Así la puerta se cerró y el padre de Elliot se fue de la habitación. Luego vino un incómodo minuto de silencio. Gemma seguía sentada, pero se mantenía sombríamente callada, a lo que tanto Elliot como Rousseau esperaban alguna otra señal.

—Tía, yo lo...

—No, Elliot, ¡PARA! —gritó la tía Gemma bruscamente con mucha indignación.

Aquello tomó por sorpresa a todos. Tanta había sido su ímpetu que varias lágrimas saltaron desde su rostro y cayeron con pesar sobre su pantalón.

—No hables... por favor; no quiero escucharte en este momento.

Elliot no sabía qué hacer, pero algo le quedó muy claro en ese preciso instante: odiaba ver llorar a su tía de la manera en que lo estaba haciendo.

—¡Tía... discúlpame! Discúlpame, de verdad lo siento. ¡Nunca quise lastimarte!

Pero ella, quién afincaba su rostro en una de sus manos con tristeza, exhaló un leve suspiro, mientras buscaba la serenidad para mantenerse clara en un momento tan difícil.

—Demasiado tarde —fue su respuesta.

Elliot no supo qué hacer, más que echarse a llorar una vez más.

—Estoy muy decepcionada de ti. Necesito tiempo para asimilar todo esto...

Y sin decir nada más, Gemma Power se puso de pie y se encaminó a la puerta del despacho. Antes de cruzar el umbral, se giró fríamente para despedirse únicamente del profesor Rousseau, sin dedicarle ni una sola mirada a su sobrino.

«Si tan sólo... ella supiera...», sollozaba Elliot secretamente con el corazón hecho trizas al verla acercarse a la salida.

—Profesor, espero de todo corazón que algo como esto no se vuelva a repetir. Me disculpo por todo el escándalo.

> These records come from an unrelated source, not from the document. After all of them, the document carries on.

/-- Register actions (R25, R177, R178, R212, R213, R227, R287, R292, R335, R360, R362, R443): each takes effect where its write commits;
a repair command answers a RESULT and only RESULT 0x1 reaches the supervisor, and from a port's view it is refused; while a
supervisor restart runs, an action of the supervisor waits; in a transfer that is not followed nothing happens. -/
def Obligations.RegisterActionsTakeEffectAtCommit : Prop :=
  (∀ (p : PortId) (s : State), s.portPresent p.val = true →
    (s.commits (.retrain p) → (s.port p.val).lnk.link = .active → (s.port p.val).lnk.widthReq = none →
      ∃ t, exec (.retrain p) s = .next t ∧ (t.port p.val).lnk.link = .train ∧ (t.port p.val).lnk.cause = 2 ∧
        (t.port p.val).lnk.cRetrains = satInc (s.port p.val).lnk.cRetrains ∧ (t.port p.val).tx.session = (s.port p.val).tx.session ∧
        (t.port p.val).reqs = (s.port p.val).reqs ∧ otherPorts p.val s t ∧ t.mem = s.mem ∧ t.flt = s.flt) ∧
    (s.commits (.retrain p) → (s.port p.val).lnk.link = .active → (s.port p.val).lnk.widthReq.isSome = true →
      ∃ t, exec (.retrain p) s = .next t ∧ (t.port p.val).lnk = { (s.port p.val).lnk with retrainNext := true } ∧
        otherPorts p.val s t ∧ t.mem = s.mem) ∧
    (s.commits (.down p true) → ∃ t, exec (.down p true) s = .next t ∧ (t.port p.val).lnk.link = .off ∧
      (t.port p.val).lnk.down = true ∧ (t.port p.val).reqs = [] ∧ (t.port p.val).tx.session = false ∧ otherPorts p.val s t ∧
      t.mem = s.mem ∧ t.flt = s.flt) ∧
    (s.commits (.down p false) → (s.port p.val).lnk.down = true → ∃ t, exec (.down p false) s = .next t ∧
      (t.port p.val).lnk.down = false ∧ (t.port p.val).lnk.mgmtStart = true ∧ otherPorts p.val s t ∧ t.mem = s.mem ∧
      ((s.port p.val).lnk.link = .off → s.portUp p.val = true → s.portsRun = true → (t.port p.val).lnk.link = .detect)) ∧
    (∀ (b : Bool) (l : BitVec 4) (e : List Nat), (s.port p.val).lnk.link = .off →
      ∀ (c : Instr) (m : BitVec 2), (c, m) = (.nearEndSerialLoop p b l e, 1) ∨ (c, m) = (.nearEndParallelLoop p b ⟨l, e⟩, 2) →
      s.commits c → ∃ t, exec c s = .next t ∧
        (t.port p.val).lnk.loopMode = m ∧ (t.port p.val).lnk.loopPattern = b ∧ (t.port p.val).lnk.loopLanes = l ∧
        (t.port p.val).lnk.link = .off ∧ otherPorts p.val s t ∧ t.mem = s.mem ∧
        ∀ i, i < 4 → ((t.port p.val).lane i).prbsErr =
          if l.getLsbD i then satAdd ((s.port p.val).lane i).prbsErr (e.getD i 0) else ((s.port p.val).lane i).prbsErr) ∧
    (∀ (b : Bool) (l : BitVec 4), s.commits (.farEndLoop p b l) → ∃ t, exec (.farEndLoop p b l) s = .next t ∧
      (t.port p.val).lnk = { (s.port p.val).lnk with loopMode := 3, loopPattern := b, loopLanes := l } ∧ otherPorts p.val s t ∧
      t.mem = s.mem) ∧
    (s.commits (.fenceLift p) → ∃ t, exec (.fenceLift p) s = .next t ∧ t.port p.val = { s.port p.val with fenced := false } ∧
      otherPorts p.val s t ∧ t.mem = s.mem ∧ t.flt = s.flt) ∧
    (s.commits (.portFence p) → ∃ t, exec (.portFence p) s = .next t ∧ (t.port p.val).fenced = true ∧
      (t.port p.val).fencedAt = s.now ∧ (∀ r ∈ (t.port p.val).reqs, r.held = false) ∧
      (t.port p.val).outq = (s.port p.val).outq ++ ((s.port p.val).reqs.filter Req.held).map (fun r => completion r .fenced) ∧
      (t.port p.val).lnk = (s.port p.val).lnk ∧ otherPorts p.val s t ∧ t.mem = s.mem ∧ t.flt = s.flt)) ∧
  (∀ (i : Fin 32) (s : State), s.commits (.pmcClear i) → s.setPresent i.val = true → ∃ t, exec (.pmcClear i) s = .next t ∧
    t.cset i.val = { s.cset i.val with cycle := 0, hiLatch := 0, ovf := 0, cnt := [] } ∧
    (∀ j, j ≠ i.val → t.cset j = s.cset j) ∧ t.mem = s.mem ∧ t.ports = s.ports ∧ t.flt = s.flt) ∧
  (∀ (n : ChanId) (b : Bool) (k : BitVec 5) (q : Nat) (s : State), q = 2 * n.val + b2n b → s.commits (.recalibrationGo n b k) →
    k.toNat < 18 → s.fitted k.toNat = true → (s.layer k.toNat).powered = true → (s.slice q k.toNat).inUse = true →
    (s.pc q).cal = none → (s.pc q).calQueue = [] → ∃ t, exec (.recalibrationGo n b k) s = .next t ∧
      (t.pc q).cal = some (k.toNat, 0) ∧ (t.slice q k.toNat).calTemp = some (BitVec.ofInt 11 (s.layer k.toNat).temp) ∧
      t.mem = s.mem ∧ t.ports = s.ports ∧ t.flt = s.flt) ∧
  (∀ (n : ChanId) (s : State), s.commits (.predictorReset n) → ∃ t, exec (.predictorReset n) s = .next t ∧
    (t.pc (2 * n.val)).pred = [] ∧ (t.pc (2 * n.val + 1)).pred = [] ∧
    (∀ q, q ≠ 2 * n.val → q ≠ 2 * n.val + 1 → t.pc q = s.pc q) ∧ t.mem = s.mem ∧ t.ports = s.ports ∧ t.flt = s.flt) ∧
  (∀ (g : Seg) (addr : Nat) (s : State), s.commits .xlate → s.currentView = .whole → bitsOf s.rep.xInHi.toNat 13 12 = 0 →
    addr = s.rep.xInLo.toNat + 2 ^ 32 * (s.rep.xInHi.toNat % 256) → g = segOf s.rep.key (addr / 64) →
    ∃ t, exec .xlate s = .next t ∧ t.rep.xDone = true ∧ t.mem = s.mem ∧ t.ports = s.ports ∧ t.flt = s.flt ∧
      (2 ^ s.devBits ≤ addr → t.rep.xResult = 2 ∧ t.rep.xPhys = 0 ∧ t.rep.xDevLo = 0 ∧ t.rep.xDevHi = 0) ∧
      (addr < 2 ^ s.devBits → t.rep.xResult = 0 ∧ t.rep.xDevLo = BitVec.ofNat 32 addr ∧
        t.rep.xPhys = packW [(g.q / 2, 4), (g.q % 2, 1), (g.bank, 4), (g.row, 14), (g.block, 4), (s.layerShown g, 5)])) ∧
  (∀ (n : ChanId) (b : Bool) (k : BitVec 5) (x : BankId) (q : Nat) (s : State), q = 2 * n.val + b2n b → s.currentView = .whole →
    (s.commits (.repCmdMapOut n b k x) → ∃ t, exec (.repCmdMapOut n b k x) s = .next t ∧ t.rep.confirm = false ∧
      t.rep.result = BitVec.ofNat 3 (s.mapOutResult q k.toNat x.val) ∧
      t.rep.todo = s.rep.todo ++ (if s.mapOutResult q k.toNat x.val = 1 then [.bank q k.toNat x.val true] else []) ∧
      t.mem = s.mem ∧ t.ports = s.ports ∧ t.flt = s.flt) ∧
    (s.commits (.repCmdRetireRank n k) → ∃ t, exec (.repCmdRetireRank n k) s = .next t ∧ t.rep.confirm = false ∧
      t.rep.result = BitVec.ofNat 3 (s.retireRankResult n.val k.toNat) ∧
      t.rep.todo = s.rep.todo ++ (if s.retireRankResult n.val k.toNat = 1 then [.rank n.val k.toNat true] else []) ∧
      t.mem = s.mem ∧ t.ports = s.ports ∧ t.flt = s.flt) ∧
    (s.commits (.repCmdRetireLayer k) → ∃ t, exec (.repCmdRetireLayer k) s = .next t ∧ t.rep.confirm = false ∧
      t.rep.result = BitVec.ofNat 3 (s.retireLayerResult k.toNat) ∧
      t.rep.todo = s.rep.todo ++ (if s.retireLayerResult k.toNat = 1 then [.layer k.toNat true] else []) ∧
      t.mem = s.mem ∧ t.ports = s.ports ∧ t.flt = s.flt)) ∧
  (∀ (c : Instr) (p : PortId) (s : State), (c = .xlate ∨ (∃ n b k x, c = .repCmdMapOut n b k x) ∨
      (∃ n k, c = .repCmdRetireRank n k) ∨ ∃ k, c = .repCmdRetireLayer k) → s.listens = true → s.following = true →
    s.currentView = .port p → s.actsNow (actionAddr c) = true → s.sup.restarting = false →
    ∃ t, exec c s = .next t ∧ (c = .xlate → t.rep.xResult = 5) ∧ (c ≠ .xlate → t.rep.result = 5) ∧ t.rep.todo = s.rep.todo) ∧
  (∀ (p : PortId) (s : State), s.listens = false ∨ s.following = false →
    exec (.portFence p) s = .next s ∧ exec (.retrain p) s = .next s ∧ exec .descendNow s = .next s ∧ exec .xlate s = .next s) ∧
  (∀ s : State, s.listens = true → s.following = true → s.currentView = .whole → s.actsNow (actionAddr .journalFlush) = true →
    s.sup.restarting = true → ∃ t, exec .journalFlush s = .next t ∧ t.sup.queue = s.sup.queue ++ [.command .journalFlush .whole] ∧
      t.mb.busy = some (3, s.now) ∧ t.jnl = s.jnl)

/-- The test access port and the tick (R77, R436, R439, R440, R493, R494): TRST_N selects IDCODE; BYPASS and IDCODE act in every mode, the
other instructions in FACTORY, where the boundary-scan register samples the signals and drives the outputs, and outside it they
select BYPASS and count on source 246; a tick of the scheduler is one
nanosecond and counts in every running counter set, and only in SERVICE or RETAIN at P3. -/
def Obligations.TestAccessActsInFactoryAndTicksCount : Prop :=
  (∀ s : State, exec .trstNLow s = .next { s with pins := { s.pins with trstN := false }, tap := { s.tap with ir := .idcode } }) ∧
  (∀ (c : Instr) (i : TapInstr) (s : State), ((c, i) = (.bypass, .bypass) ∨ (c, i) = (.idcode, .idcode)) →
    (s.pwrgood = true → exec c s = .next { s with pins := { s.pins with trstN := true }, tap := { s.tap with ir := i } }) ∧
    (s.pwrgood = false → exec c s = .next s)) ∧
  (∀ (l : BitVec 18) (w : List (LayerId × Word)) (c : Instr) (i : TapInstr) (s : State),
    ((c, i) = (.samplePreload, .samplePreload) ∨ (c, i) = (.extest, .extest) ∨ (c, i) = (.clamp, .clamp) ∨ (c, i) = (.highz, .highz) ∨
      (c, i) = (.extestPulse, .extestPulse) ∨ (c, i) = (.extestTrain, .extestTrain) ∨ (c, i) = (.dieSelect l, .dieSelect) ∨
      (c, i) = (.dieAccess w, .dieAccess)) → s.pwrgood = true →
    (s.mode = .factory → ∃ t, exec c s = .next t ∧ t.tap.ir = i ∧ t.pins.trstN = true ∧ t.flt = s.flt ∧ t.mem = s.mem ∧
      t.ports = s.ports ∧ t.mode = .factory ∧ t.bist = s.bist) ∧
    (s.mode ≠ .factory → s.quiet 246 → ∃ t, exec c s = .next t ∧ t.tap = { s.tap with ir := .bypass } ∧
      t.bist.tapRefused = satInc s.bist.tapRefused ∧ (t.src 246).total = satInc (s.src 246).total ∧ t.mode = s.mode ∧ t.mem = s.mem ∧
      t.ports = s.ports)) ∧
  (∀ (l : BitVec 18) (s : State), s.pwrgood = true → s.mode = .factory →
    (∃ t, exec (.dieSelect l) s = .next t ∧ t.tap.die = l ∧ t.tap.wrapper = s.tap.wrapper) ∧
    (∃ t, exec .samplePreload s = .next t ∧ ∀ p : Signal, p ≠ .laneTx → p ≠ .laneRx →
      t.boundaryCell p = t.drive p ∧ (p ≠ .tdo → p ≠ .trstN → t.drive p = s.drive p)) ∧
    (∀ p : Signal, p.isOut = true → p ≠ .laneTx →
      (∃ t, exec .extest s = .next t ∧ t.tap.boundary = s.tap.boundary ∧ t.outputBall p = t.boundaryCell p) ∧
      (∃ t, exec .clamp s = .next t ∧ t.tap.boundary = s.tap.boundary ∧ t.outputBall p = t.boundaryCell p) ∧
      ∃ t, exec .highz s = .next t ∧ t.outputBall p = .highZ) ∧
    (∀ (k : LayerId) (w : Word), ∃ t, exec (.dieAccess [(k, w)]) s = .next t ∧
      tabGet 0 t.tap.wrapper k.val = (if s.tap.die.getLsbD k.val ∧ s.fitted k.val then w else tabGet 0 s.tap.wrapper k.val) ∧
      ∀ j, j ≠ k.val → tabGet 0 t.tap.wrapper j = tabGet 0 s.tap.wrapper j)) ∧
  (∀ s : State, (s.pwrgood = false → exec .schedulerTick s = .next s) ∧
    (s.pwrgood = true → s.bist.shutDown = false →
      ∃ t, exec .schedulerTick s = .next t ∧ t.now = s.now + 1 ∧ t.mode = s.mode ∧ t.mem = s.mem ∧ t.ports = s.ports ∧ t.flt = s.flt ∧
        (s.ticking = true → ∀ i, i < 32 → (s.cset i).counts = true → s.setPresent i = true →
          (t.cset i).cycle = (s.cset i).cycle + 1) ∧
        (∀ i, s.ticking = false ∨ (s.cset i).counts = false ∨ s.setPresent i = false → t.cset i = s.cset i) ∧
        (s.mode = .boot → s.boot.step = 1 → t.boot.step = 2) ∧
        (s.mode = .boot → s.boot.step = 2 → t.boot.step = 3 ∧ t.pins.vid = some 0x18) ∧
        (s.mode ≠ .boot → t.boot = s.boot)))

/-- What every command keeps, in every state (R29, R32, R35, R38, R56, R293, R376, R379, R424): the memory table keeps its canonical form and
TRIP its recorded reason; only PWRGOOD_LOW leaves TRIP or comes back to BOOT; HOLD is left for TRIP alone or by PWRGOOD_LOW; only
PWRGOOD_LOW clears the grave-fault latch, and the first hold cause stays but for TRIP. -/
def Obligations.EveryStepKeepsTheInvariant : Prop :=
  ∀ (s t : State), s.memoryOk → s.tripOk → step s = .next t →
    t.memoryOk ∧ t.tripOk ∧
    (s.pending.head? ≠ some .pwrgoodLow →
      (s.mode = .trip → t.mode = .trip) ∧ (s.mode ≠ .boot → t.mode ≠ .boot) ∧
      (s.mode = .hold → t.mode = .hold ∨ t.mode = .trip) ∧ (s.grave = true → t.grave = true) ∧
      (s.holdCause ≠ 0 → t.holdCause = s.holdCause ∨ t.mode = .trip))

/-- The state before power-up meets the invariant, with no command waiting, nothing stored, no fault and PWRGOOD low (R78, R497). -/
def Obligations.ResetMeetsTheInvariant : Prop :=
  State.reset.memoryOk ∧ State.reset.tripOk ∧ State.reset.pending = [] ∧ State.reset.mem = [] ∧ State.reset.mode = .boot ∧
    State.reset.pwrgood = false ∧ State.reset.grave = false ∧ State.reset.holdCause = 0 ∧ step State.reset = .next State.reset
end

—No se preocupe, señorita Power. Yo también lamento mucho todo esto. Retírese con tranquilidad... y descanse.

Tras aquello, la tía Gemma salió del despachó y cerró la puerta tras ella, dejando a Rousseau con una sonrisa bailando en sus labios y a su sobrino con el corazón a los pies.

─ ∞ ─

Una vez que Elliot y el profesor Rousseau quedaron a solas, Elliot pensó que la pesadilla y el mal momento habrían terminado. Pero no fue así. Luego de que su padre y su tía se fueron, el profesor Rousseau hizo que Elliot se sentara y continuó con un largo y fuerte regaño sobre las normas, los deberes de un adolescente, la responsabilidad por los actos y otro más sobre lo muy preocupados que estaban todos por él, especialmente su tía, cuya desilusión no dejó de ser remarcada por el profesor una y otra vez, y era casi como si Rousseau hubiera querido echarle sal a la herida abierta de Elliot. Pero, por más que el nudo en la garganta le empujaba las lágrimas a los ojos, Elliot no lloró. Quizás ante el viejo Lou no habría tenido inconvenientes en hacerlo, pero no ante el desconocido que se encontraba hablándole en aquel momento. Fuera por la razón que fuere, Elliot no podía dejar de pensar en la extraña conducta del profesor durante las últimas semanas, y su estrecha cercanía con los restauradores. Y para él, todo lo que tuviera que ver con O.R.U.S. le recordaba la jaula de Astra, la petulancia de Tate y los oscuros ojos de Grimm. Cosa que, en definitiva, le causaba una aversión tremenda.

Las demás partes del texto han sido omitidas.